- _ASSIGNMENT_: Below are records; copy every line in them that holds the word "cancelled".

● ● ●

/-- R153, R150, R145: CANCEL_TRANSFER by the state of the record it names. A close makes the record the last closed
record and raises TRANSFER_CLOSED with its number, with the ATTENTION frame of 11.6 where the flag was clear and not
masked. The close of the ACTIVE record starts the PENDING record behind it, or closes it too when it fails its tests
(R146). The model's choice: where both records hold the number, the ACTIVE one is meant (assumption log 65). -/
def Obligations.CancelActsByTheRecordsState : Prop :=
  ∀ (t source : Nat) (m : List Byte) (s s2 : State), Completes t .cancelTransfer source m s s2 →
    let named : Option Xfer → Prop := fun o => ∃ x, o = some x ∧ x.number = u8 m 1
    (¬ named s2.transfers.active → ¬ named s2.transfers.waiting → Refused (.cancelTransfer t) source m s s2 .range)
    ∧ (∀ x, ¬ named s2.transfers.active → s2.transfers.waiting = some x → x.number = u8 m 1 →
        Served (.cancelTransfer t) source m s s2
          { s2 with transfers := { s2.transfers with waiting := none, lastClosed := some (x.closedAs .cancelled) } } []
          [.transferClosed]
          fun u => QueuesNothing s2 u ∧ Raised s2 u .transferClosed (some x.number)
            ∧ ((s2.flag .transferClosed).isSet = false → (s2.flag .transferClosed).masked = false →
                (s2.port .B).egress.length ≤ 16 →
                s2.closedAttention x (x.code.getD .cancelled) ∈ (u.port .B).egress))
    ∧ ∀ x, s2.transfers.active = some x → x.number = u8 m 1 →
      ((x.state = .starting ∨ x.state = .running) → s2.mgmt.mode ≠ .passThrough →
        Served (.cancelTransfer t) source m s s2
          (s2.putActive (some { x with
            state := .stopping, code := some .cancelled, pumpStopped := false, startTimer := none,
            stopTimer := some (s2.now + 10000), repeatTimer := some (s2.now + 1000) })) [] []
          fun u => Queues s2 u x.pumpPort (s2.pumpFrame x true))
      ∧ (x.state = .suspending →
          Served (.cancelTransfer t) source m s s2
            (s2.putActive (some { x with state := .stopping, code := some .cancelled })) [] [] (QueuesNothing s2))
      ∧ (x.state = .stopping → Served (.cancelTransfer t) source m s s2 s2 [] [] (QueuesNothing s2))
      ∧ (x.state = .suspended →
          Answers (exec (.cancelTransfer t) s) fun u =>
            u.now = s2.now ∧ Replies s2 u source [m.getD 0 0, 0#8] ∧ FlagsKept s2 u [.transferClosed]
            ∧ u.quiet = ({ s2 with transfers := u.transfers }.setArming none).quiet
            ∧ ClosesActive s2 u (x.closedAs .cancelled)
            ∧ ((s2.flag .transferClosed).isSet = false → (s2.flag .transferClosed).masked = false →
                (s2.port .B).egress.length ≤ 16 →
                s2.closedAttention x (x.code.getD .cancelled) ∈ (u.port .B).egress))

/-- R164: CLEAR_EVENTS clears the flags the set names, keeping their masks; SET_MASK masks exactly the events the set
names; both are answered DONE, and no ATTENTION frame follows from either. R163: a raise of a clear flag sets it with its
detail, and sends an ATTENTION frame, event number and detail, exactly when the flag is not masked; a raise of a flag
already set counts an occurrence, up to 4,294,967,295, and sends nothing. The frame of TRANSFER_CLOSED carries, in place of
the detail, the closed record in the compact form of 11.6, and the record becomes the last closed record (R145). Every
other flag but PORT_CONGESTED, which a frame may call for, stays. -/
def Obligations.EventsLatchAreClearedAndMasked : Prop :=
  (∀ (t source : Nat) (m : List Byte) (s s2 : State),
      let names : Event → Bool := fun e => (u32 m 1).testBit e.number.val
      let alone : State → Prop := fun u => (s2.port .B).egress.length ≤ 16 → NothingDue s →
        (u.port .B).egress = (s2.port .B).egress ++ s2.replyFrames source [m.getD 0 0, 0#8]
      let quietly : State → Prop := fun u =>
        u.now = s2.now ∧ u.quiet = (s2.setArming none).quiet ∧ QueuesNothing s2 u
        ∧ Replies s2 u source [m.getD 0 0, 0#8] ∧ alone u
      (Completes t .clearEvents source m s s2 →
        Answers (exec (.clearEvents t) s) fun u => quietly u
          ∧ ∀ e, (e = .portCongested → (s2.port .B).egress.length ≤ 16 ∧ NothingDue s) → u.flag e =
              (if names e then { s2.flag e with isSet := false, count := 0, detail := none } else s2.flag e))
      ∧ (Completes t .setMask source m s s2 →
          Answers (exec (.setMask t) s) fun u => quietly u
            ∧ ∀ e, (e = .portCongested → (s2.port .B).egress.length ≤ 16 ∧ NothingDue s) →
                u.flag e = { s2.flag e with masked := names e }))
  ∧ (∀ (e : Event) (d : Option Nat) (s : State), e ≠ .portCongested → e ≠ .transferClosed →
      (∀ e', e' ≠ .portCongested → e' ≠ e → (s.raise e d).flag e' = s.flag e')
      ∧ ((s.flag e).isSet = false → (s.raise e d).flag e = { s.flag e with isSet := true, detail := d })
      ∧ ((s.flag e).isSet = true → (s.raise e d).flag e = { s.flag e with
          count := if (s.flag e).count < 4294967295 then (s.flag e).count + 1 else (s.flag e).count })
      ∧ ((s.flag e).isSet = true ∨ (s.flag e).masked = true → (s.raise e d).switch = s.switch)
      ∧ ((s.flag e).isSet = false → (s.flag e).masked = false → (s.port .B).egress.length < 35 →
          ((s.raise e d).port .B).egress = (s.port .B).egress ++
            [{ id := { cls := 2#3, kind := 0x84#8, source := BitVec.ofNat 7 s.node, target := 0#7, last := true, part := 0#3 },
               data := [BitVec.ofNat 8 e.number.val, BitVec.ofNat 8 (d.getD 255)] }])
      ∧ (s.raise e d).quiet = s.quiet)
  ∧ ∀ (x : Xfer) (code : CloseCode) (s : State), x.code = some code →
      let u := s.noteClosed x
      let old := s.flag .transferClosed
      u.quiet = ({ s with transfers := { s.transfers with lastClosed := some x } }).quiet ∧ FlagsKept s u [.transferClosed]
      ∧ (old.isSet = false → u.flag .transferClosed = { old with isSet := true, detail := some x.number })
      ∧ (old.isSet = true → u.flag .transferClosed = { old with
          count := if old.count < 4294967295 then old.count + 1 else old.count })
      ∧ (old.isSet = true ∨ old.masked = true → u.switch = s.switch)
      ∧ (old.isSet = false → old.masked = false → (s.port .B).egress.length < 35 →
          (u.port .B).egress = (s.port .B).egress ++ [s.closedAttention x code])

● ● ●

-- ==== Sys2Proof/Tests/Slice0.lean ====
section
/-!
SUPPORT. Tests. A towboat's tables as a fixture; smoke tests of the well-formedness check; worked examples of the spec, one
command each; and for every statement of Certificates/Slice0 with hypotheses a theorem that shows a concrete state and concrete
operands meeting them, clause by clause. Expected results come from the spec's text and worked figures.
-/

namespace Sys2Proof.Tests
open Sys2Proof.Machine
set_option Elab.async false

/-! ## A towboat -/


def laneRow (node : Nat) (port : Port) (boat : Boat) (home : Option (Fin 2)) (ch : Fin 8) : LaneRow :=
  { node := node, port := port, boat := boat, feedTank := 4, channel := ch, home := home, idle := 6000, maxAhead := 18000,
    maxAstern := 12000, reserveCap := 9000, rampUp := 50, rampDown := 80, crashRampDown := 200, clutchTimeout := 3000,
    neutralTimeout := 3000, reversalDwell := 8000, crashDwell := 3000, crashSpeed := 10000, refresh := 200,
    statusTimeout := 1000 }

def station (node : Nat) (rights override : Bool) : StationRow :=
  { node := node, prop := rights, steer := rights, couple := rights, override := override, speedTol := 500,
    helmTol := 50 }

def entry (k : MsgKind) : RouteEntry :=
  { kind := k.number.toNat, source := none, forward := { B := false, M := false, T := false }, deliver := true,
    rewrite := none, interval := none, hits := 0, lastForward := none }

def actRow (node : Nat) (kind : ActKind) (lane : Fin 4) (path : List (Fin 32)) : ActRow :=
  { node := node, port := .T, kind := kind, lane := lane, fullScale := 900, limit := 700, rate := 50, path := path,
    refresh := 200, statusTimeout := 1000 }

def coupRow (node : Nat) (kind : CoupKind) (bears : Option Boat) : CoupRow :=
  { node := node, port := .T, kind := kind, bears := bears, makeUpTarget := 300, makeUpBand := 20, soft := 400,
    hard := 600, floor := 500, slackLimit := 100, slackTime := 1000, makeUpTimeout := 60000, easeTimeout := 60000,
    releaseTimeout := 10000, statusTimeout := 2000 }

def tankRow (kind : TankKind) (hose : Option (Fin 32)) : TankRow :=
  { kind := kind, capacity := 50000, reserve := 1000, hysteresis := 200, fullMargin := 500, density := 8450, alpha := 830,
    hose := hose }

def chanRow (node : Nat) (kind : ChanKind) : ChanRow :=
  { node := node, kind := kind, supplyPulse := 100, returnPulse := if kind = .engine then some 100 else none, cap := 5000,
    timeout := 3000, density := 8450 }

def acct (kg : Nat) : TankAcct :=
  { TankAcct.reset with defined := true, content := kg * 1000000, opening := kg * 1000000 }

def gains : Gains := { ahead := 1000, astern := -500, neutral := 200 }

● ● ●

- _SOLUTION TO THIS PROBLEM_:
          { s2 with transfers := { s2.transfers with waiting := none, lastClosed := some (x.closedAs .cancelled) } } []
                s2.closedAttention x (x.code.getD .cancelled) ∈ (u.port .B).egress))
            state := .stopping, code := some .cancelled, pumpStopped := false, startTimer := none,
            (s2.putActive (some { x with state := .stopping, code := some .cancelled })) [] [] (QueuesNothing s2))
            ∧ ClosesActive s2 u (x.closedAs .cancelled)
                s2.closedAttention x (x.code.getD .cancelled) ∈ (u.port .B).egress))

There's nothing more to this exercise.